Data Sources & Pipeline Reference
How the dashboards get their data — last built 2026-04-13 09:56
Overview
This site is generated by a daily Python pipeline that pulls analytics from
Matomo Cloud (cefic.matomo.cloud, site ID 5), stores them in a local
DuckDB database, and renders a set of static HTML dashboards. The pipeline is
scheduled via cron at 06:00 CET every day (run_matomo_cron.sh), then
pushed to GitHub and deployed through Netlify. Runs are idempotent: campaign daily metrics are
appended incrementally, while period-snapshot tables (fact_*_period) are
truncated and re-inserted on every run.
Product views
Each main dashboard fits on one screen and answers one business question.
- Executive Overview — What's happening at a glance? KPIs over time, top campaigns with sub-campaign drill-down, top pages by type, MoM / YoY.
- Traffic & Acquisition — How do visitors arrive? Channel mix, keywords, referring websites, social networks, and a world map.
- Campaign Intelligence — What's working in our campaigns? Per-campaign quality score (engagement + conversions + channel diversity) with automated insights.

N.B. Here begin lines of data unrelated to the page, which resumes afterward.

/-- The door step of a ring operation on a descriptor (R106). -/
def ringStep (cn off n : Nat) (op : DoorOp) : RingRes :=
  let late (p : Nat) : Bool := n.testBit (48 + p)
  let eos : RingRes := .res none (.fault .ringEosLate (peerOf cn off))
  match op with
  | .bindC k =>
    let base := fld n 0 16
    let lslots := fld n 16 4
    let lsize := fld n 20 4
    if lsize < 4 || 12 < lsize || 6 < lslots || 65536 < base + 2 ^ (lsize + lslots) then
      .res none (.fault .localRange (BitVec.ofNat 64 off))
    else
      .res (some (fld n 0 24 + k * 2 ^ 24 + fld n 29 3 * 2 ^ 29 + (2 ^ 64 - 1) * 2 ^ 128 + fld n 192 64 * 2 ^ 192))
        (.bound 0 0 base lsize lslots)
  | .bindP =>
    match freeProd n with
    | none => .res none (.bound all1 0 0 0 0)
    | some p => .res (some (putBits n (32 + p) 1 1)) (.bound (BitVec.ofNat 64 p) p (fld n 0 16) (fld n 20 4) (fld n 16 4))
  | .qres p =>
    if late p then eos
    else if ringRoom n then
      let i := fld n 64 32
      .res (some (ringReserve n)) (.val (BitVec.ofNat 64 (i * 2 ^ 32 + slotAddr cn n i)))
    else .res none (.val all1)
  | .qpub p v =>
    if late p then eos
    else
      let i := bitsOf v.toNat 32 32
      let d (x y : Nat) : Nat := (x + 2 ^ 32 - y) % 2 ^ 32
      if d i (fld n 96 32) < d (fld n 64 32) (fld n 96 32) then .res (some (ringPublish n i)) (.val 0) else .res none (.val 1)
  | .qeos p => if late p then eos else .res (some (putBits n (48 + p) 1 1)) .ack
  | .qadv =>
    let i := fld n 96 32
    if ringReady n i then .res (some (putBits n 96 32 (i + 1))) .ack else .res none .ack
  | .qwait =>
    let i := fld n 96 32
    if ringReady n i then .res none (.val (BitVec.ofNat 64 (i * 2 ^ 32 + slotAddr cn n i)))
    else if ringClosed n then .res none (.val all1) else .held
  | _ => .res none .ack

/-- A held qwait whose index has become ready, or whose ring has closed, is answered, an uncorrectable error as at its arrival; in mode
E it waits for room for its answer, beside `spare` answers that the door owes (R82, R88, R106, R241, R242). -/
def retryQwait (s : State) (cn spare : Nat) (h : DoorHeld) : State :=
  match h.pkt.body with
  | .dat off .qwait =>
    let drop (s : State) : State := s.modCore cn (fun c => { c with qwaits := c.qwaits.erase h })
    if !canAnswer s h.pkt spare then s
    else match doorView s cn h.pkt.launch h.pkt.hv h.pkt.req off 32 with
      | .hold => s
      | .deny => answerHeld (drop s) h.pkt (.fault .peerDenied (peerOf cn off))
      | .serve =>
        if (lmBadIn s cn off 32).isSome then
          answerHeld (drop (reportEcc s (loafOf cn) cn h.pkt.launch off)) h.pkt (.fault .eccUncorr (peerOf cn off))
        else
          let (t, n) := objRead s cn off h.pkt.launch
          match ringStep cn off n .qwait with
          | .held => s
          | .res _ r => answerHeld (drop t) h.pkt r
  | _ => s

/-- Every held qwait of a core is looked at again, oldest first. -/
def retryQwaits (s : State) (cn spare : Nat) : State := (s.core cn).qwaits.foldl (fun s h => retryQwait s cn spare h) s

/-- A ring operation arrives (R106). A publication is a release: it clears its core's tags (R280). -/
def ringServe (s : State) (p : Packet) (off : Nat) (op : DoorOp) : Served :=
  doorServe s p off 32 (fun s =>
    if (lmBadIn s p.dst off 32).isSome then doorFault s p off .eccUncorr
    else
      let (t, n) := objRead s p.dst off p.launch
      match ringStep p.dst off n op with
      | .held => .kept (t.modCore p.dst (fun c => { c with qwaits := c.qwaits ++ [⟨p, none⟩] }))
      | .res none r => .done t r
      | .res (some n') r =>
        let t := objWrite t p.dst off p.launch n'
        let t := match op with
          | .qpub .. => clearTags t p.src .dev
          | _ => t
        .done (retryQwaits t p.dst 1) r)

/-! ### Barrier objects (R258..R263) -/

/-- Phase p has passed in an object (R263). -/
def phasePassed (n p : Nat) : Bool :=
  let d := (fld n 160 32 + 2 ^ 32 - p % 2 ^ 32) % 2 ^ 32
  1 ≤ d && d < 2 ^ 31

/-- The completion test of R260: the object after it, and whether a phase completed. -/
def barComplete (n : Nat) : Nat × Bool :=
  if !n.testBit 97 && fld n 128 16 == fld n 144 16 && fld n 208 48 == 0 then
    let next := fld n 112 16
    let n := putBits n 160 32 (fld n 160 32 + 1)
    let n := putBits n 128 16 0
    let n := putBits n 144 16 next
    (if next == 0 then putBits n 97 1 1 else n, true)
  else (n, false)

/-- An arrival at phase `p` (R260): the object, and whether it was accepted. -/
def barArrive (n p : Nat) (drop : Bool) : Nat × Bool :=
  if n.testBit 97 || fld n 160 32 != p || fld n 128 16 == fld n 144 16 then (putBits n 96 1 1, false)
  else
    let n := putBits n 128 16 (fld n 128 16 + 1)
    let next := fld n 112 16
    (if drop && next != 0 then putBits n 112 16 (next - 1) else n, true)

/-- What a barrier operation does at the home: the object, its reply, whether the completion test follows, and whether an
arrival was accepted (R260). -/
def barStep (n : Nat) (op : DoorOp) : Nat × Result × Bool × Bool :=
  match op with
  | .binit v =>
    let k := bitsOf v.toNat 0 16
    let n := putBits n 192 64 (bitsOf v.toNat 16 16)
    let n := putBits n 112 80 (k + k * 2 ^ 32)
    (putBits n 96 2 (if k == 0 then 2 else 0), .ack, true, false)
  | .bjoin =>
    if n.testBit 97 || fld n 112 16 == 0xFFFF then (n, .val all1, false, false)
    else (putBits n 112 16 (fld n 112 16 + 1), .val (BitVec.ofNat 64 ((fld n 160 32 + 1) % 2 ^ 32)), true, false)
  | .barv v =>
    let p := bitsOf v.toNat 0 32
    let (n, ok) := barArrive n p false
    (n, .val (if ok then BitVec.ofNat 64 p else all1), ok, ok)
  | .bdrop v =>
    let p := bitsOf v.toNat 0 32
    let (n, ok) := barArrive n p true
    (n, .val (if ok then BitVec.ofNat 64 p else all1), ok, ok)
  | .bexp v => (putBits n 208 48 (fld n 208 48 + bitsOf v.toNat 0 48), .ack, true, false)
  | .credit k => (putBits n 208 48 (fld n 208 48 + 2 ^ 48 - k % 2 ^ 48), .ack, true, false)
  | _ => (n, .ack, false, false)

/-- A bwait whose phase a completion has passed is answered, once there is room for its answer beside `spare` that the door owes (R241,
R242). -/
def answerBwait (s : State) (cn spare : Nat) (h : DoorHeld) : State :=
  match h.due with
  | some ph =>
    if canAnswer s h.pkt spare then
      answerHeld (s.modCore cn (fun c => { c with bwaits := c.bwaits.erase h })) h.pkt (.val (BitVec.ofNat 64 ph))
    else s
  | none => s

/-- A held bwait at an object of a launch whose phase has passed is released with the new PHASE; each is released once. -/
def DoorHeld.release (off l n : Nat) (h : DoorHeld) : DoorHeld :=
  match h.pkt.body with
  | .dat o (.bwait v) =>
    if h.due.isNone && o == off && h.pkt.launch == l && phasePassed n (bitsOf v.toNat 0 32) then { h with due := some (fld n 160 32) } else h
  | _ => h

/-- The completion of a phase releases and answers held bwaits (R260, R263); the door owes its own answer beside theirs. -/
def releaseBwaits (s : State) (cn off l n : Nat) : State :=
  let s := s.modCore cn (fun c => { c with bwaits := c.bwaits.map (DoorHeld.release off l n) })
  (s.core cn).bwaits.foldl (fun s h => answerBwait s cn 1 h) s

/-- A barrier operation but bwait arrives (R258..R262). An accepted arrival and a copy's credit are releases, which clear their core's
tags (R273, R280). -/
def barServe (s : State) (p : Packet) (off : Nat) (op : DoorOp) : Served :=
  doorServe s p off 32 (fun s =>
    if (lmBadIn s p.dst off 32).isSome then doorFault s p off .eccUncorr
    else
      let (s, n) := objRead s p.dst off p.launch
      let (n, r, test, accepted) := barStep n op
      let (n, complete) := if test then barComplete n else (n, false)
      let s := objWrite s p.dst off p.launch n
      let credit : Bool := match op with
        | .credit _ => true
        | _ => false
      let s := if accepted || credit then clearTags s p.src .dev else s
      .done (if complete then releaseBwaits s p.dst off p.launch n else s) r)

/-- A bwait arrives: answered, held, or answered with p where 64 are held (R263). -/
def bwaitServe (s : State) (p : Packet) (off : Nat) (v : Word) : Served :=
  doorServe s p off 32 (fun s =>
    if (lmBadIn s p.dst off 32).isSome then doorFault s p off .eccUncorr
    else
      let (t, n) := objRead s p.dst off p.launch
      let ph := bitsOf v.toNat 0 32
      if phasePassed n ph then .done t (.val (BitVec.ofNat 64 (fld n 160 32)))
      else if 64 ≤ (s.core p.dst).bwaits.length then .done t (.val (BitVec.ofNat 64 ph))
      else .kept (t.modCore p.dst (fun c => { c with bwaits := c.bwaits ++ [⟨p, none⟩] })))

/-! ### Joins and parked records (R296, R297) -/

/-- A join arrives: the last one posts the record, waiting for room (R297). -/
def joinServe (s : State) (p : Packet) (off : Nat) : Served :=
  doorServe s p off 160 (fun s =>
    if lmRace s p.dst off 160 p.src p.launch then doorFault s p off .mmRace
    else if (lmBadIn s p.dst off 160).isSome then doorFault s p off .eccUncorr
    else
      let (t, bs) := lmRead s p.dst off p.launch 160
      let r := CR.ofNum (leNat bs)
      let j := r.join.toNat
      if j == 0 then .done t (.val all1)
      else
        let w (x : State) : State := lmWrite x p.dst (off + 16) p.launch (natLe 4 (j - 1))
        if j == 1 then
          match post t { r with launch := p.launch, join := 0 } p.dst none with
          | none => .hold
          | some u => .done (clearTags (w u) p.src .dev) (.val 1)
        else .done (clearTags (w t) p.src .dev) (.val (BitVec.ofNat 64 j)))

/-- A record is parked at its frame (R296), a release. -/
def parkServe (s : State) (p : Packet) (off : Nat) (r : CR) : Served :=
  doorServe s p off 160 (fun s =>
    if lmRace s p.dst off 160 p.src p.launch then doorFault s p off .mmRace
    else .done (clearTags (lmWrite s p.dst off p.launch r.bytes) p.src .dev) .ack)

- Audience & Behaviour — Who are they and how do they navigate? Devices, browsers, new vs returning, entry and exit pages, internal search, events, media play rate.
- Content Performance — Which content actually delivers? Top pages, category breakdown, freshness vs performance scatter, top downloads.
Legacy drill-down pages (Dashboard, Campaigns, Audiences, Trends, Source/Medium, Chord, Monthly Ranking) remain available for deeper exploration on specific slices.
Data sources — Matomo endpoints
Endpoints called during each daily pipeline run, tables they populate, and the views that consume them.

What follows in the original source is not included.